I’m catching up late with the Gospel readings for the last two Sundays and am newly struck by the fact that roughly the same story comes up three times in Luke 15 and 16. At least the basic shape is the same. I’m catching up with the challenge they present which seems to go much further than I really want to go.
The Bible Study bit is easy.
First, read two Sundays ago, Jesus eats with tax-collectors and sinners, and the religious authorities of the day disapprove (so Jesus then tells two stories about seeking out what has been lost).
Second, read in Lent so skipped over in our Sunday readings this month, there is the Parable of the Prodigal Son.
Third, read last Sunday, there is the Parable of the Corrupt Steward (the one who is sacked and who immediately falsifies his master’s accounts to build favour with the master’s clients).
All three have a figure who is God: Jesus, the Prodigal’s father, and the Steward’s master.
All three have figures who are wastrels: the tax-collectors and sinners with whom Jesus eats, the Prodigal himself and the Corrupt Steward himself; it is possible that some of the sinners with whom Jesus eats are repentant, and the Prodigal does become so, but this isn’t the common theme
In all three cases the God figure celebrates the wastrel figure: eating with tax-collectors and sinners, slaughtering the fatted calf to throw a feast for the returned Prodigal, and commending the shrewdness of the Corrupt Manager.
In all three cases there are voices of incredulity from the respectable: the religious authorities of the day grumble at Jesus choice of eating companions, the Prodigal’s older brother is angry and resentful, and (I’m stretching a point here, but go with me) almost every preacher agonises, twists and turns to avoid joining Jesus in commending the actions of the Corrupt Manager.
And that is the point. It shouldn’t be difficult to preach about the last of the three passages if one has just read the first two.

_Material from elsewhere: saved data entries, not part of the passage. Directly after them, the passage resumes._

-- ==== Sys2Proof/Config.lean ====
section
/-! DEFINITION. What an implementation of OOKTX fixes: the open parameters of rule R8 with their constraints
K1 to K8, held as ONE legal parameter set that has no body, and the free value of rule R40. -/

namespace Sys2Proof

/-- A digit of a lookup table or of the padding (R66, Glossary): `'0'`, `'1'` or `'X'`. -/
inductive Digit where
  | zero
  | one
  | x
deriving DecidableEq, Repr

/-- A set of values for the open parameters of rule R8. A lookup table is the list of its entries in the order of
its index: house 0xA to 0xF, unit 1 to 8 or 1 to 4. -/
structure Params where
  /-- `P_BASE`, the address of the register window (R52). -/
  pBase : Word
  /-- `LRN_GROUP`: `false` is the digit `'0'`, `true` the digit `'1'`. -/
  lrnGroup : Bool
  /-- The first digit of `LRN_TAIL`. -/
  lrnTail1 : Bool
  /-- The second digit of `LRN_TAIL`. -/
  lrnTail0 : Bool
  /-- `TRI_BITS('0')`. -/
  tri0 : Bits
  /-- `TRI_BITS('1')`. -/
  tri1 : Bits
  /-- `TRI_BITS('X')`. -/
  triX : Bits
  /-- `TRI_BITS(STOP)`. -/
  triStop : Bits
  /-- `SMP_HOUSE[0xA]` to `SMP_HOUSE[0xF]`. -/
  smpHouse : Vector (List Digit) 6
  /-- `SMP_UNIT[1]` to `SMP_UNIT[8]`. -/
  smpUnit : Vector (List Digit) 8
  /-- `HLE_HOUSE[0xA]` to `HLE_HOUSE[0xF]`. -/
  hleHouse : Vector (List Digit) 6
  /-- `HLE_UNIT[1]` to `HLE_UNIT[4]`. -/
  hleUnit : Vector (List Digit) 4
  /-- `SMP_PAD`. -/
  smpPad : List Digit
  /-- `HLE_PAD`. -/
  hlePad : List Digit
  /-- `P_SEQ_MAX`. -/
  pSeqMax : Nat
deriving DecidableEq, Repr

/-- The greatest number of digits an entry of the table has. -/
def longestEntry (table : List (List Digit)) : Nat :=
  table.foldr (fun e n => max e.length n) 0

/-- The length of the longest tri-state sequence over the given tables (R87). -/
def longestTri (P : Params) (house unit : List (List Digit)) (pad : List Digit) : Nat :=
  P.tri0.length * (longestEntry house + longestEntry unit + pad.length + 1) + P.triStop.length

/-- Every entry has as many digits as the first one. -/
def sameLengths (table : List (List Digit)) : Bool :=
  table.all fun e => e.length == (table.headD []).length

/-- Every digit is `'0'` or `'X'`. -/
def onlyZeroX (table : List (List Digit)) : Bool :=
  table.all fun e => e.all fun d => d != Digit.one

/-- R8: `P_BASE` is a multiple of 32. -/
def Params.baseAligned (P : Params) : Bool := P.pBase.toNat % 32 == 0

/-- R8: every `TRI_BITS` string is non-empty. -/
def Params.triNonEmpty (P : Params) : Bool :=
  !P.tri0.isEmpty && !P.tri1.isEmpty && !P.triX.isEmpty && !P.triStop.isEmpty

/-- K1: house and unit entries are drawn from `'0'` and `'X'`. -/
def Params.k1 (P : Params) : Bool :=
  onlyZeroX P.smpHouse.toList && onlyZeroX P.smpUnit.toList &&
    onlyZeroX P.hleHouse.toList && onlyZeroX P.hleUnit.toList

/-- K2: `SMP_HOUSE[0xA]` is `"0000"`. -/
def Params.k2 (P : Params) : Bool := P.smpHouse[0] == [.zero, .zero, .zero, .zero]

/-- K3: every `SMP_UNIT` entry has 4 digits. -/
def Params.k3 (P : Params) : Bool := P.smpUnit.toList.all fun e => e.length == 4

/-- K4: `'0'` and `'X'` expand to strings of one length. -/
def Params.k4 (P : Params) : Bool := P.tri0.length == P.triX.length

/-- K5: `TRI_BITS(STOP)` ends in a 0 bit. -/
def Params.k5 (P : Params) : Bool := P.triStop.getLast? == some false

/-- K6: the entries of one table have one length, and `'1'` expands to as many bits as `'0'`. -/
def Params.k6 (P : Params) : Bool :=
  sameLengths P.smpHouse.toList && sameLengths P.smpUnit.toList &&
    sameLengths P.hleHouse.toList && sameLengths P.hleUnit.toList && P.tri1.length == P.tri0.length

/-- K7: the longest sequence any command produces fits `P_SEQ_MAX`, which fits 16 bits. 310 is the longest
Learning sequence (R76). -/
def Params.k7 (P : Params) : Bool :=
  decide (310 ≤ P.pSeqMax) &&
    decide (longestTri P P.smpHouse.toList P.smpUnit.toList P.smpPad ≤ P.pSeqMax) &&
    decide (longestTri P P.hleHouse.toList P.hleUnit.toList P.hlePad ≤ P.pSeqMax) &&
    decide (P.pSeqMax ≤ 65535)

/-- K8: `'X'` and `'0'` expand differently. -/
def Params.k8 (P : Params) : Bool := P.triX != P.tri0

/-- D18: every `HLE_UNIT` entry has 4 digits (log entry 12). -/
def Params.d18 (P : Params) : Bool := P.hleUnit.toList.all fun e => e.length == 4

/-- R8: the parameter set breaks none of the constraints. -/
def Params.legal (P : Params) : Bool :=
  P.baseAligned && P.triNonEmpty && P.k1 && P.k2 && P.k3 && P.k4 && P.k5 && P.k6 && P.k7 && P.k8 && P.d18

/-- The test fixture of `95_test_vectors.md` section 2. It is NOT the protocol: no meaning reads it. It shows that a
legal parameter set exists, and the tests run on it. `P_BASE` has no value there; 0 stands in. -/
def Params.fixture : Params where
  pBase := 0
  lrnGroup := false
  lrnTail1 := true
  lrnTail0 := true
  tri0 := [true, false, false, false, true, false, false, false]
  tri1 := [false, true, true, true, false, true, true, true]
  triX := [true, false, false, false, true, true, true, false]
  triStop := true :: List.replicate 15 false
  smpHouse := #v[[.zero, .zero, .zero, .zero], [.zero, .zero, .zero, .x], [.zero, .zero, .x, .zero],
    [.zero, .zero, .x, .x], [.zero, .x, .zero, .zero], [.zero, .x, .zero, .x]]
  smpUnit := #v[[.zero, .zero, .zero, .zero], [.zero, .zero, .zero, .x], [.zero, .zero, .x, .zero],
    [.zero, .zero, .x, .x], [.zero, .x, .zero, .zero], [.zero, .x, .zero, .x], [.zero, .x, .x, .zero],
    [.zero, .x, .x, .x]]
  hleHouse := #v[[.zero, .zero, .zero, .zero, .zero, .zero], [.zero, .zero, .zero, .zero, .zero, .x],
    [.zero, .zero, .zero, .zero, .x, .zero], [.zero, .zero, .zero, .zero, .x, .x],
    [.zero, .zero, .zero, .x, .zero, .zero], [.zero, .zero, .zero, .x, .zero, .x]]
  hleUnit := #v[[.zero, .zero, .zero, .zero], [.zero, .zero, .zero, .x], [.zero, .zero, .x, .zero],
    [.zero, .zero, .x, .x]]
  smpPad := [.zero, .x]
  hlePad := [.x, .zero]
  pSeqMax := 512

/-- A parameter set together with the proof that it breaks no constraint: R8 says that a model must reject one that
does, and none can be built. (The two defaults only show that the type is inhabited.) -/
structure LegalParams where
  params : Params := Params.fixture
  legal : params.legal = true := by decide
deriving Inhabited

/-- R8: accept a parameter set, or reject it because it breaks a constraint. -/
def Params.accept (P : Params) : Option LegalParams :=
  if h : P.legal = true then some ⟨P, h⟩ else none

/-- The block's parameters: some legal set, and nothing more is known of it (log entry 2). It has no body, so a
claim holds whichever legal set the implementation has. -/
opaque Config.given : LegalParams

/-- The open parameters of rule R8. -/
def Config.params : Params := Config.given.params

/-- The free value of rule R40: a bit of the sequence buffer that holds no defined value, by its index (log
entry 3). It has no body. No reachable state reads it. -/
opaque Config.unheldBit : Nat → Bool

end Sys2Proof
end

The first two say that the great banquet (of which we catch the foretaste now, and to which we are promised full participation soon) will be chock full of bankers and wastrels and people not unlike me a lot of the time and worse. That is how God is. It is hardly surprising news.
So how can any reader be puzzled in any way by the third story? As we stand ready to pronounce judgement on the corruption we see in it, we hear God say ‘you’ve got to admire his chaputz, his imagination, his sheer financial agility, haven’t you?’.
Perhaps it simply sets a standard for our inclusivity. If there isn’t someone out there – or a something inside me – screaming ‘how on earth could you include them?’ then I probably haven’t gone far enough. Certainly not as far as loving my enemies and praying for my persecutors.
But how far should this take me?
From resisting the humiliation of convicted criminals (as St Nicolas’ was doing in 2008 - something I was remembering this week) right up to giving medical treatment to a bomber (not something commended by every candidate for high office – as we were all observing this week) we may only really playing at it.
Please God, may the abuse, bombing, corruption, deception, exploitation and fraud around us be exposed and ended, punished and prevented, and may the victims' needs never be forgotten, minimized or neglected. Let justice prevail. But even then, give us your longing for the lost perpetrators - however hard our inner being calls out against this prayer.